Single-incision laparoscopic endorectal pull-through for Hirschsprung disease: a prospective institutional study and systematic review with meta-analysis
Single-incision laparoscopic endorectal pull-through for Hirschsprung disease: a prospective institutional study and systematic review with meta-analysis

Single-incision laparoscopic endorectal pull-through for Hirschsprung disease: a prospective institutional study and systematic review with meta-analysis

Surg Endosc. 2025 Sep 29. doi: 10.1007/s00464-025-12114-4. Online ahead of print.

ABSTRACT

BACKGROUND: Single-incision laparoscopic endorectal pull-through (SILEP) has emerged as an alternative to conventional laparoscopic surgery for Hirschsprung disease (HSCR), offering improved cosmetic outcomes with comparable efficacy. However, its adoption remains limited, and evidence supporting its long-term safety and functional outcomes is sparse. This study presents our institutional experience with SILEP, alongside a systematic review and meta-analysis evaluating perioperative outcomes, postoperative complications, bowel function, and cosmesis.

PATIENTS AND METHODS: A prospective study was conducted at our institution involving 93 pediatric patients diagnosed with HSCR, who underwent SILEP between 2020 and 2021. Demographic data, perioperative details, and postoperative outcomes, including bowel function score (Rintala) and cosmetic results (Manchester Scar Scale), were prospectively collected and analyzed. Additionally, a systematic review and meta-analysis were performed following PRISMA guidelines, pooling data from nine studies comprising 420 patients.
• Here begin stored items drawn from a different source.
-- ==== Sys2Proof/Machine/Dispatch.lean ====
section
/-! DEFINITION. The dispatch of commands to their meanings, one arm per constructor of Instr. -/

namespace Sys2Proof.Machine
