/-- Every ring command (R469, R472, R474, R487, R491): it waits while it may not start and while its completion ring has no free entry (a stall
is counted once); a wrong version completes with BAD_VERSION, a reserved flag or field with BAD_REQUEST, and nothing else changes. A row
that is not the command's form leaves it to the row that is, and a command on a locked handle or a busy record waits.

NOP, FENCE and SET_INTERFACE_VERSION (R469, R471, R511): NOP and FENCE complete with OK and do nothing else; FENCE starts only when
every earlier descriptor of its ring has completed; SET_INTERFACE_VERSION sets the version with event 0x044, and is answered IN_USE while
another ring has descriptors outstanding, BAD_REQUEST for a version other than 1 and 2.

FRAME_SEND and RESYNC (R20, R151, R477, R483 to R485, Table 20.8): a message waits in its line port for its segments, a frame takes
cells and enters its Sector queue, and the command reports whether Sector admitted it; without cells it ends in NO_BUFFER, with a length or
field out of range in BAD_REQUEST; RESYNC writes the whole summary of the instant with the next SUMMARY_GEN, raises 0x043 and reports length
and generation; a short buffer is left unwritten with BUFFER_FULL, a buffer that refuses the write ends in BAD_REQUEST. -/
def Obligations.OrderingSendAndResyncCommands : Prop :=
  (∀ (d : Desc) (s s0 : State),
    let form := fun mine last => d.get 8 1 == mine || last < d.get 8 1
    ∀ c ∈ [
      (Instr.nop (.command d), 0, [], true), (.fence d, 0, [], true), (.setInterfaceVersion d, 0, [(8, 1)], true),
      (.frameSend d, 0, [(8, 20)], true), (.resync d, 0, [(0x10, 12)], true), (.snapshotNow d, 0, [(8, 1), (0x18, 12)], true),
      (.snapshotAtTime d, 0, [(8, 1), (0xC, 10), (0x18, 12)], true), (.snapshotFreeze d, 0, [(8, 1)], true), (.snapshotThaw d, 0, [(8, 1)], true),
      (.keyStage d, 0, [(8, 24)], true), (.keyVerify d, 0, [(8, 8)], true), (.keyCommit d, 0, [(8, 4)], true), (.keyErase d, 0, [(8, 5)], true),
      (.keyDerive d, 0, [(8, 13), (0x18, 8)], true), (.keyInvalidate d, 0, [(8, 4)], true),
      (.saCreate d, 1, [(8, 4), (0x10, 8)], !s.lockedOut d (saHandle d)), (.saModify d, 0, [(8, 8), (0x10, 8)], !s.lockedOut d (saHandle d)),
      (.saRetire d, 0, [(8, 4)], !s.lockedOut d (saHandle d)), (.saRead d, 0, [(8, 4), (0x10, 8)], true),
      (.saRotate d, 2, [(8, 13), (0x18, 8), (0x20, 10)], true), (.saRotateCancel d, 2, [(0x2C, 3)], true),
      (.portEnable d, 0, [(8, 4), (0xC, 16)], true), (.portDisable d, 0, [(8, 2), (0xB, 1)], true),
      (.gateLoad d, 0, [(8, 1), (0xC, 2), (0x10, 8), (0x18, 4), (0x1C, 10)], true), (.gateArm d, 1, [(8, 1)], !bitOf d.flags 0),
      (.gateArmCancel d, 1, [(8, 1)], bitOf d.flags 0), (.ucodeLoad d, 0, [(8, 4), (0x10, 8), (0x18, 4)], true),
      (.ucodeActivate d, 0, [(8, 4)], true), (.cryptoBlock d, 0, [(8, 4), (0xC, 1), (0x10, 8), (0x18, 8), (0x20, 4), (0x30, 16)], true),
      (.reclaim d, 1, [(8, 2)], d.get 8 2 / 4096 != 2), (.reclaimTesseraOwner d, 1, [(8, 2)], d.get 8 2 / 4096 == 2),
      (.sensorGroupSetGroup d, 0, [(8, 1), (0xC, 4), (0x10, 8)], form 0 4), (.sensorGroupSetRoute d, 0, [(8, 1), (0xC, 4), (0x10, 8)], form 1 4),
      (.sensorGroupSetProfile d, 0, [(8, 1), (0xC, 4), (0x10, 8)], form 2 4), (.sensorGroupSetQueue d, 0, [(8, 1), (0xC, 4), (0x18, 4)], form 3 4),
      (.serviceEnable d, 1, [(8, 1)], form 4 4 && (d.get 8 1 != 4 || bitOf d.flags 0)),
      (.serviceDisable d, 1, [(8, 1)], form 4 4 && (d.get 8 1 != 4 || !bitOf d.flags 0)),
      (.sensorWriteInsert d, 3, [(8, 1), (0x10, 8)], form 0 3 && !bitOf d.flags 0 && !s.recordBusy d && !(d.get 8 1 == 0 && s.insertWaits d)),
      (.sensorWriteReplace d, 3, [(8, 1), (0x10, 8)], form 1 3 && !bitOf d.flags 0 && !s.recordBusy d),
      (.sensorWriteDelete d, 3, [(8, 1), (0x10, 8)], form 2 3 && !bitOf d.flags 0 && !s.recordBusy d),
      (.sensorWriteRead d, 3, [(8, 1), (0x10, 8)], form 3 3 && !bitOf d.flags 0 && !s.recordBusy d),
      (.gatewayInsert d, 3, [(8, 1), (0x10, 8)], form 0 3 && bitOf d.flags 0),
      (.gatewayReplace d, 3, [(8, 1), (0x10, 8)], form 1 3 && bitOf d.flags 0),
      (.gatewayDelete d, 3, [(8, 1), (0x10, 8)], form 2 3 && bitOf d.flags 0),
      (.gatewayRead d, 3, [(8, 1), (0x10, 8)], form 3 3 && bitOf d.flags 0),
      (.sensorCheckpointWrite d, 0, [(8, 1), (0xC, 4), (0x10, 8), (0x18, 4), (0x1C, 4)], form 0 1),
      (.sensorCheckpointConfirm d, 0, [(8, 1), (0xC, 4), (0x10, 8), (0x18, 4), (0x1C, 4)], form 1 1),
      (.tblRead d, 1, [(8, 1), (0xC, 4), (0x10, 8), (0x18, 4)], true), (.tblWriteInsert d, 0, [(8, 2), (0xC, 4), (0x10, 8)], d.get 9 1 == 0),
      (.tblWriteReplace d, 0, [(8, 2), (0xC, 4), (0x10, 8)], d.get 9 1 == 1), (.tblWriteDelete d, 0, [(8, 2), (0xC, 4), (0x10, 8)], d.get 9 1 == 2),
      (.tblWriteClearHit d, 0, [(8, 2), (0xC, 4), (0x10, 8)], d.get 9 1 == 3), (.tblDeleteIfIdle d, 0, [(0x10, 17)], true),
      (.tblLock d, 0, lockFields d, true), (.tblUnlock d, 0, lockFields d, true), (.hullRegionCreate d, 1, [(8, 8), (0x10, 32)], true),
      (.hullRegionRights d, 0, [(8, 3), (12, 4)], true), (.hullRegionFill d, 0, [(8, 3), (0x10, 16), (0x28, 8)], true),
      (.hullRegionDelete d, 0, [(8, 3)], true), (.hullRekey d, 0, [(9, 2)], true), (.twinConfigure d, 0, twinFields, true),
      (.twinSolo d, 0, twinFields, true), (.twinRemove d, 0, twinFields, true), (.twinWiden d, 0, [(8, 56)], true), (.twinHandover d, 0, [], true),
      (.leaseStatus d, 0, [(0x10, 8)], true)],
      (c.2.2.2 = false ∨ s.mayStart d = false → exec c.1 s = .next s) ∧
      (c.2.2.2 = true → s.mayStart d = true →
        (s.reserve d = none → exec c.1 s = .next (s.stall d)) ∧
        (∀ st, s.reserve d = some s0 →
          let v := if c.1 = .setInterfaceVersion d ∧ (d.version = 1 ∨ d.version = 2) then d.version else s0.versionFor d
          headerStatus d v c.2.1 c.2.2.1 = some st → exec c.1 s = .next (s0.done d st)))) ∧
  (∀ (d : Desc) (s s0 : State),
    (Accepted d 0 [] s s0 → exec (.nop (.command d)) s = .next (s0.done d .ok) ∧ exec (.fence d) s = .next (s0.done d .ok)) ∧
    (s.mayStart d = false → exec (.fence d) s = .next s ∧ exec (.nop (.command d)) s = .next s) ∧
    (∀ (o o' : Outstanding) (l : List Outstanding), (s.ring .command d.ring.val).outs = o :: o' :: l → o.desc ≠ d → o'.desc = d →
      o'.started = false → d.fenced = true → s.mayStart d = false) ∧
    (s.mayStart d = true → s.reserve d = some s0 → (d.version = 1 ∨ d.version = 2) → headerStatus d d.version 0 [(8, 1)] = none →
      (d.get 8 1 ≠ 1 → d.get 8 1 ≠ 2 → exec (.setInterfaceVersion d) s = .next (s0.done d .badRequest)) ∧
      ((d.get 8 1 = 1 ∨ d.get 8 1 = 2) → (∀ j, j < 64 → j ≠ d.ring.val → (s0.ring .command j).outs = []) →
        ∃ older, exec (.setInterfaceVersion d) s =
          .next (({ s0.done d .ok with rings := { (s0.done d .ok).rings with version := BitVec.ofNat 4 (d.get 8 1), older := older } }).raise
            0x044 [BitVec.ofNat 8 (d.get 8 1)])) ∧
      ((d.get 8 1 = 1 ∨ d.get 8 1 = 2) → (∃ j, j < 64 ∧ j ≠ d.ring.val ∧ (s0.ring .command j).outs ≠ []) →
        exec (.setInterfaceVersion d) s = .next (s0.done d .inUse)))) ∧
  (∀ (d : Desc) (s s0 : State),
    (Accepted d 0 [(8, 20)] s s0 → d.get 0x13 1 < 4 → d.get 0x14 2 < 4096 → d.get 0x18 4 < 2 ^ 17 →
      let n := d.get 0x12 1 % 16
      let lp := d.get 0x12 1 % 128
      let unctl := decide (64 ≤ lp) && bitOf (d.get 0x13 1) 0
      let ts := if bitOf (d.get 0x13 1) 1 then some (d.get 0x16 2) else none
      let q := s0.readMem .annulus (ringOwner d.ring.val) (d.get 8 8) (d.get 0x10 2)
      (∀ bs, bitOf (d.get 0x12 1) 7 = true → bits (d.get 0x12 1) 4 3 = 0 → 1 ≤ d.get 0x10 2 → d.get 0x10 2 ≤ 2048 → q.1 = .data bs →
        exec (.frameSend d) s = .next (q.2.setFacet n { q.2.facetPort n with txMsgs := (q.2.facetPort n).txMsgs ++ [(bs, d)] })) ∧
      (∀ bs, bitOf (d.get 0x12 1) 7 = false → 60 ≤ d.get 0x10 2 → d.get 0x10 2 ≤ 9212 → q.1 = .data bs →
        let al := q.2.allocFrame (160 + d.ring.val) { id := 0, bytes := bs, fcs := none, keep := 0, cells := [], pool := 0
                                                      charge := 160 + d.ring.val, refs := [], lp := lp, stamp := 0, unctl := unctl, sa := none
                                                      cut := false }
        (al.1 = none → exec (.frameSend d) s = .next ((al.2.notSent (lp / 64) (lp % 64) ts).done d .noBuffer)) ∧
        (∀ id, al.1 = some id →
          let en := al.2.enter { side := lp / 64, queue := d.get 0x14 2 % 4096, lp := lp % 64, yellow := false, fromLine := false
                                 sc := if decide (64 ≤ lp) && !unctl then some (d.get 0x18 4 % 2 ^ 17) else none
                                 unctl := unctl, tsId := ts } id (some (160 + d.ring.val))
          exec (.frameSend d) s = .next (en.2.complete d { status := .ok, r0 := b2n en.1 }))) ∧
      (q.1 = .refused ∨ q.1 = .failed → (bitOf (d.get 0x12 1) 7 = false → 60 ≤ d.get 0x10 2 ∧ d.get 0x10 2 ≤ 9212) →
        (bitOf (d.get 0x12 1) 7 = true → bits (d.get 0x12 1) 4 3 = 0 ∧ 1 ≤ d.get 0x10 2 ∧ d.get 0x10 2 ≤ 2048) →
        ∃ st, exec (.frameSend d) s = .next (q.2.done d st) ∧ (st = .badRequest ∨ st = .integrity))) ∧
    (Accepted d 0 [(8, 20)] s s0 → (4 ≤ d.get 0x13 1 ∨ 4096 ≤ d.get 0x14 2 ∨ 2 ^ 17 ≤ d.get 0x18 4 ∨
        (bitOf (d.get 0x12 1) 7 = true ∧ (bits (d.get 0x12 1) 4 3 ≠ 0 ∨ d.get 0x10 2 = 0 ∨ 2048 < d.get 0x10 2)) ∨
        (bitOf (d.get 0x12 1) 7 = false ∧ (d.get 0x10 2 < 60 ∨ 9212 < d.get 0x10 2))) →
      exec (.frameSend d) s = .next (s0.done d .badRequest)) ∧
    (Accepted d 0 [(0x10, 12)] s s0 →
      let u := { s0 with rings := { s0.rings with summaryGen := s0.rings.summaryGen + 1 } }
      let bs := u.summary
      let w := u.writeMem .annulus (ringOwner d.ring.val) (d.get 0x10 8) bs
      (d.get 0x18 4 < bs.length → exec (.resync d) s = .next (u.complete d { status := .bufferFull, r0 := bs.length })) ∧
      (bs.length ≤ d.get 0x18 4 → w.1 = true → exec (.resync d) s =
        .next ((w.2.complete d { status := .ok, r0 := bs.length, r1 := w.2.rings.summaryGen.toNat }).raise 0x043
          (le 8 w.2.rings.summaryGen.toNat))) ∧
      (bs.length ≤ d.get 0x18 4 → w.1 = false → exec (.resync d) s = .next (w.2.done d .badRequest))))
RESULTS: The mean operative time was 70.0 ± 30.3 min, significantly shorter than the pooled estimate from the meta-analysis (166.44 min; 95% CI 137.74-195.14, p < 0.001). No intraoperative complications or conversions were recorded. The mean hospital stay was 5.23 ± 2.69 days, consistent with prior reports. Enterocolitis occurred in 16.1% of cases, comparable to the pooled estimate (12%; 95% CI 7-21%). Among patients aged ≥ 4 years (n = 64), 84% achieved good to excellent bowel function scores. The mean Manchester Scar Score was 5.73 ± 1.38.

CONCLUSION: SILEP is a safe, effective, and cosmetically superior approach for HSCR, with favorable perioperative outcomes and functional results. Our findings, supported by meta-analysis data, reinforce the feasibility of SILEP as a viable alternative for HSCR management.